DESCRIPTION OF THE TASK — Transcribe the records in full, keeping every word exactly as given.
---- RECORDS PROVIDED
@[simp] theorem State.strips_beginWire (s : State) (h : HeadId) : (s.beginWire h).store.strips = s.store.strips := by
  unfold State.beginWire
  split
  · simp only
    split
    · simp
    · split
      · simp
      · split
        · simp
        · split
          · split <;> split <;> simp
          · split <;> simp
  · rfl

/-- A fold of steps that leave the table of strips leaves it. -/
theorem State.strips_foldl {α : Type} (f : State → α → State)
    (hf : ∀ s a, (f s a).store.strips = s.store.strips) (l : List α) (s : State) :
    (l.foldl f s).store.strips = s.store.strips := by
  induction l generalizing s with
  | nil => rfl
  | cons a l ih => rw [List.foldl_cons, ih, hf]

@[simp] theorem State.strips_recordAdmission (s : State) (h : HeadId) (used : List Nat) :
    (s.recordAdmission h used).store.strips = s.store.strips := by
  unfold State.recordAdmission
  simp only [State.setAdmission_frame]
  exact State.strips_foldl (fun s id => s.onClass id fun c => { c with budget := c.budget - 1 }) (fun _ _ => rfl) _ _

@[simp] theorem State.strips_returnBudget (s : State) (id : Nat) : (s.returnBudget id).store.strips = s.store.strips := by
  unfold State.returnBudget
  repeat' split
  all_goals rfl

@[simp] theorem State.strips_undoAdmission (s : State) (h : HeadId) :
    (s.undoAdmission h).store.strips = s.store.strips := by
  unfold State.undoAdmission
  simp only [State.setAdmission_frame]
  exact State.strips_foldl _ State.strips_returnBudget _ _

/-! ## Operations at one unit leave every other -/

/-- Another unit than the one at a position of a strip. -/
def Elsewhere (k c w id c' w' : Nat) : Prop := ¬(id = k ∧ c' = c ∧ w' = w)

theorem State.unit_writePull {s : State} {k c w id c' w' : Nat} (n : Elsewhere k c w id c' w')
    (old new : Option PullPart) : (s.writePull k c w old new).2.unit id c' w' = s.unit id c' w' := by
  unfold State.writePull
  split
  · split
    · refine (State.unit_congr (State.strips_markPanels _ _) _ _ _).trans ?_
      rw [State.unit_onEntry, if_neg n]
    · rfl
  · rfl

theorem State.unit_issueTicket {s : State} {t : Ticket} {id c' w' : Nat}
    (n : Elsewhere t.strip t.column t.row id c' w') : (s.issueTicket t).unit id c' w' = s.unit id c' w' := by
  unfold State.issueTicket
  simp only
  split
  · exact (State.unit_congr (State.strips_markPanels _ _) _ _ _).trans (State.unit_writePull n _ _)
  · exact State.unit_writePull n _ _

theorem State.unit_sampleUnit {s : State} {h : HeadId} {r : Strip} {c w id c' w' : Nat}
    (n : Elsewhere r.id c w id c' w') : (s.sampleUnit h r c w).unit id c' w' = s.unit id c' w' := by
  unfold State.sampleUnit
  split
  · rfl
  · rename_i p _
    have k : ∀ (s : State) (i : Nat) f, (s.onSampling i f).unit id c' w' = s.unit id c' w' := fun _ _ _ => rfl
    simp only [k]
    split
    · split <;> rfl
    · split
      · split <;> rfl
      · split <;> split
        all_goals first | exact State.unit_writePull n _ _ | exact State.unit_issueTicket n

theorem State.unit_endAdmission {s : State} {h : HeadId} {k c w id c' w' : Nat} (n : Elsewhere k c w id c' w')
    (new : UnitState) : (s.endAdmission h k c w new).unit id c' w' = s.unit id c' w' := by
  have e : ∀ (s : State) a, (s.setAdmission h a).unit id c' w' = s.unit id c' w' := fun s a => by cases h <;> rfl
  unfold State.endAdmission
  simp only [e]
  split
  · split
    · rename_i r hr
      have hk : r.id = k := by simpa using List.find?_some hr
      exact State.unit_sampleUnit (hk ▸ n)
    · rfl
  · exact State.unit_congr (State.strips_foldl _ State.strips_returnBudget _ _) _ _ _

theorem State.unit_changeUnit {s : State} {k c w id c' w' : Nat} (n : Elsewhere k c w id c' w') (old new : UnitState)
    (f : Option FaultPart) : (s.changeUnit k c w old new f).unit id c' w' = s.unit id c' w' := by
  unfold State.changeUnit
  simp only
  split
  · rw [State.unit_endAdmission n, State.unit_writeUnit, if_neg n]
  · rw [State.unit_writeUnit, if_neg n]

theorem State.unit_bondUnit {s : State} {h : HeadId} {c : Claim} {id c' w' : Nat}
    (n : Elsewhere c.strip c.column c.row id c' w') : (s.bondUnit h c).unit id c' w' = s.unit id c' w' := by
  have a : ∀ (s : State) f, (s.onHead h f).unit id c' w' = s.unit id c' w' := fun s a => by cases h <;> rfl
  have b : (s.reportBonded h c.strip c.column c.row).2.unit id c' w' = s.unit id c' w' := by
    unfold State.reportBonded
    split
    · exact State.unit_changeUnit n _ _ _
    · rfl
  unfold State.bondUnit
  simp only
  rw [State.unit_congr (State.strips_clearClaim _ _), a, State.onStats, a]
  split
  · exact b
  · rw [State.stray, State.onStats, a, b]

/-- Claiming a unit leaves every other. -/
theorem State.unit_claimUnit {s : State} {h : HeadId} {i : Nat} {p : Pos} {id c' w' : Nat}
    (n : Elsewhere i p.column p.row id c' w') : (s.claimUnit h i p).unit id c' w' = s.unit id c' w' := by
  rw [State.claimUnit, State.unit_onEntry, if_neg n, State.unit_writeUnit, if_neg n]

theorem State.unit_handOver {s : State} {h : HeadId} {i : Nat} {p : Pos} {id c' w' : Nat}
    (n : Elsewhere i p.column p.row id c' w') : (s.handOver h i p).unit id c' w' = s.unit id c' w' := by
  have a : ∀ (s : State) f, (s.onHead h f).unit id c' w' = s.unit id c' w' := fun s a => by cases h <;> rfl
  unfold State.handOver State.beginUnit
  simp only
  split
  · rw [State.unit_congr (State.strips_goIdle _ _), State.unit_bondUnit n, State.unit_congr (State.strips_enter _ _ _), a]
  · rw [State.unit_congr (State.strips_beginWire _ _), State.unit_congr (State.strips_enter _ _ _), a]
--------
SOLUTION TO THE EXERCISE —
@[simp] theorem State.strips_beginWire (s : State) (h : HeadId) : (s.beginWire h).store.strips = s.store.strips := by
  unfold State.beginWire
  split
  · simp only
    split
    · simp
    · split
      · simp
      · split
        · simp
        · split
          · split <;> split <;> simp
          · split <;> simp
  · rfl

/-- A fold of steps that leave the table of strips leaves it. -/
theorem State.strips_foldl {α : Type} (f : State → α → State)
    (hf : ∀ s a, (f s a).store.strips = s.store.strips) (l : List α) (s : State) :
    (l.foldl f s).store.strips = s.store.strips := by
  induction l generalizing s with
  | nil => rfl
  | cons a l ih => rw [List.foldl_cons, ih, hf]

@[simp] theorem State.strips_recordAdmission (s : State) (h : HeadId) (used : List Nat) :
    (s.recordAdmission h used).store.strips = s.store.strips := by
  unfold State.recordAdmission
  simp only [State.setAdmission_frame]
  exact State.strips_foldl (fun s id => s.onClass id fun c => { c with budget := c.budget - 1 }) (fun _ _ => rfl) _ _

@[simp] theorem State.strips_returnBudget (s : State) (id : Nat) : (s.returnBudget id).store.strips = s.store.strips := by
  unfold State.returnBudget
  repeat' split
  all_goals rfl

@[simp] theorem State.strips_undoAdmission (s : State) (h : HeadId) :
    (s.undoAdmission h).store.strips = s.store.strips := by
  unfold State.undoAdmission
  simp only [State.setAdmission_frame]
  exact State.strips_foldl _ State.strips_returnBudget _ _

/-! ## Operations at one unit leave every other -/

/-- Another unit than the one at a position of a strip. -/
def Elsewhere (k c w id c' w' : Nat) : Prop := ¬(id = k ∧ c' = c ∧ w' = w)

theorem State.unit_writePull {s : State} {k c w id c' w' : Nat} (n : Elsewhere k c w id c' w')
    (old new : Option PullPart) : (s.writePull k c w old new).2.unit id c' w' = s.unit id c' w' := by
  unfold State.writePull
  split
  · split
    · refine (State.unit_congr (State.strips_markPanels _ _) _ _ _).trans ?_
      rw [State.unit_onEntry, if_neg n]
    · rfl
  · rfl

theorem State.unit_issueTicket {s : State} {t : Ticket} {id c' w' : Nat}
    (n : Elsewhere t.strip t.column t.row id c' w') : (s.issueTicket t).unit id c' w' = s.unit id c' w' := by
  unfold State.issueTicket
  simp only
  split
  · exact (State.unit_congr (State.strips_markPanels _ _) _ _ _).trans (State.unit_writePull n _ _)
  · exact State.unit_writePull n _ _

theorem State.unit_sampleUnit {s : State} {h : HeadId} {r : Strip} {c w id c' w' : Nat}
    (n : Elsewhere r.id c w id c' w') : (s.sampleUnit h r c w).unit id c' w' = s.unit id c' w' := by
  unfold State.sampleUnit
  split
  · rfl
  · rename_i p _
    have k : ∀ (s : State) (i : Nat) f, (s.onSampling i f).unit id c' w' = s.unit id c' w' := fun _ _ _ => rfl
    simp only [k]
    split
    · split <;> rfl
    · split
      · split <;> rfl
      · split <;> split
        all_goals first | exact State.unit_writePull n _ _ | exact State.unit_issueTicket n

theorem State.unit_endAdmission {s : State} {h : HeadId} {k c w id c' w' : Nat} (n : Elsewhere k c w id c' w')
    (new : UnitState) : (s.endAdmission h k c w new).unit id c' w' = s.unit id c' w' := by
  have e : ∀ (s : State) a, (s.setAdmission h a).unit id c' w' = s.unit id c' w' := fun s a => by cases h <;> rfl
  unfold State.endAdmission
  simp only [e]
  split
  · split
    · rename_i r hr
      have hk : r.id = k := by simpa using List.find?_some hr
      exact State.unit_sampleUnit (hk ▸ n)
    · rfl
  · exact State.unit_congr (State.strips_foldl _ State.strips_returnBudget _ _) _ _ _

theorem State.unit_changeUnit {s : State} {k c w id c' w' : Nat} (n : Elsewhere k c w id c' w') (old new : UnitState)
    (f : Option FaultPart) : (s.changeUnit k c w old new f).unit id c' w' = s.unit id c' w' := by
  unfold State.changeUnit
  simp only
  split
  · rw [State.unit_endAdmission n, State.unit_writeUnit, if_neg n]
  · rw [State.unit_writeUnit, if_neg n]

theorem State.unit_bondUnit {s : State} {h : HeadId} {c : Claim} {id c' w' : Nat}
    (n : Elsewhere c.strip c.column c.row id c' w') : (s.bondUnit h c).unit id c' w' = s.unit id c' w' := by
  have a : ∀ (s : State) f, (s.onHead h f).unit id c' w' = s.unit id c' w' := fun s a => by cases h <;> rfl
  have b : (s.reportBonded h c.strip c.column c.row).2.unit id c' w' = s.unit id c' w' := by
    unfold State.reportBonded
    split
    · exact State.unit_changeUnit n _ _ _
    · rfl
  unfold State.bondUnit
  simp only
  rw [State.unit_congr (State.strips_clearClaim _ _), a, State.onStats, a]
  split
  · exact b
  · rw [State.stray, State.onStats, a, b]

/-- Claiming a unit leaves every other. -/
theorem State.unit_claimUnit {s : State} {h : HeadId} {i : Nat} {p : Pos} {id c' w' : Nat}
    (n : Elsewhere i p.column p.row id c' w') : (s.claimUnit h i p).unit id c' w' = s.unit id c' w' := by
  rw [State.claimUnit, State.unit_onEntry, if_neg n, State.unit_writeUnit, if_neg n]

theorem State.unit_handOver {s : State} {h : HeadId} {i : Nat} {p : Pos} {id c' w' : Nat}
    (n : Elsewhere i p.column p.row id c' w') : (s.handOver h i p).unit id c' w' = s.unit id c' w' := by
  have a : ∀ (s : State) f, (s.onHead h f).unit id c' w' = s.unit id c' w' := fun s a => by cases h <;> rfl
  unfold State.handOver State.beginUnit
  simp only
  split
  · rw [State.unit_congr (State.strips_goIdle _ _), State.unit_bondUnit n, State.unit_congr (State.strips_enter _ _ _), a]
  · rw [State.unit_congr (State.strips_beginWire _ _), State.unit_congr (State.strips_enter _ _ _), a]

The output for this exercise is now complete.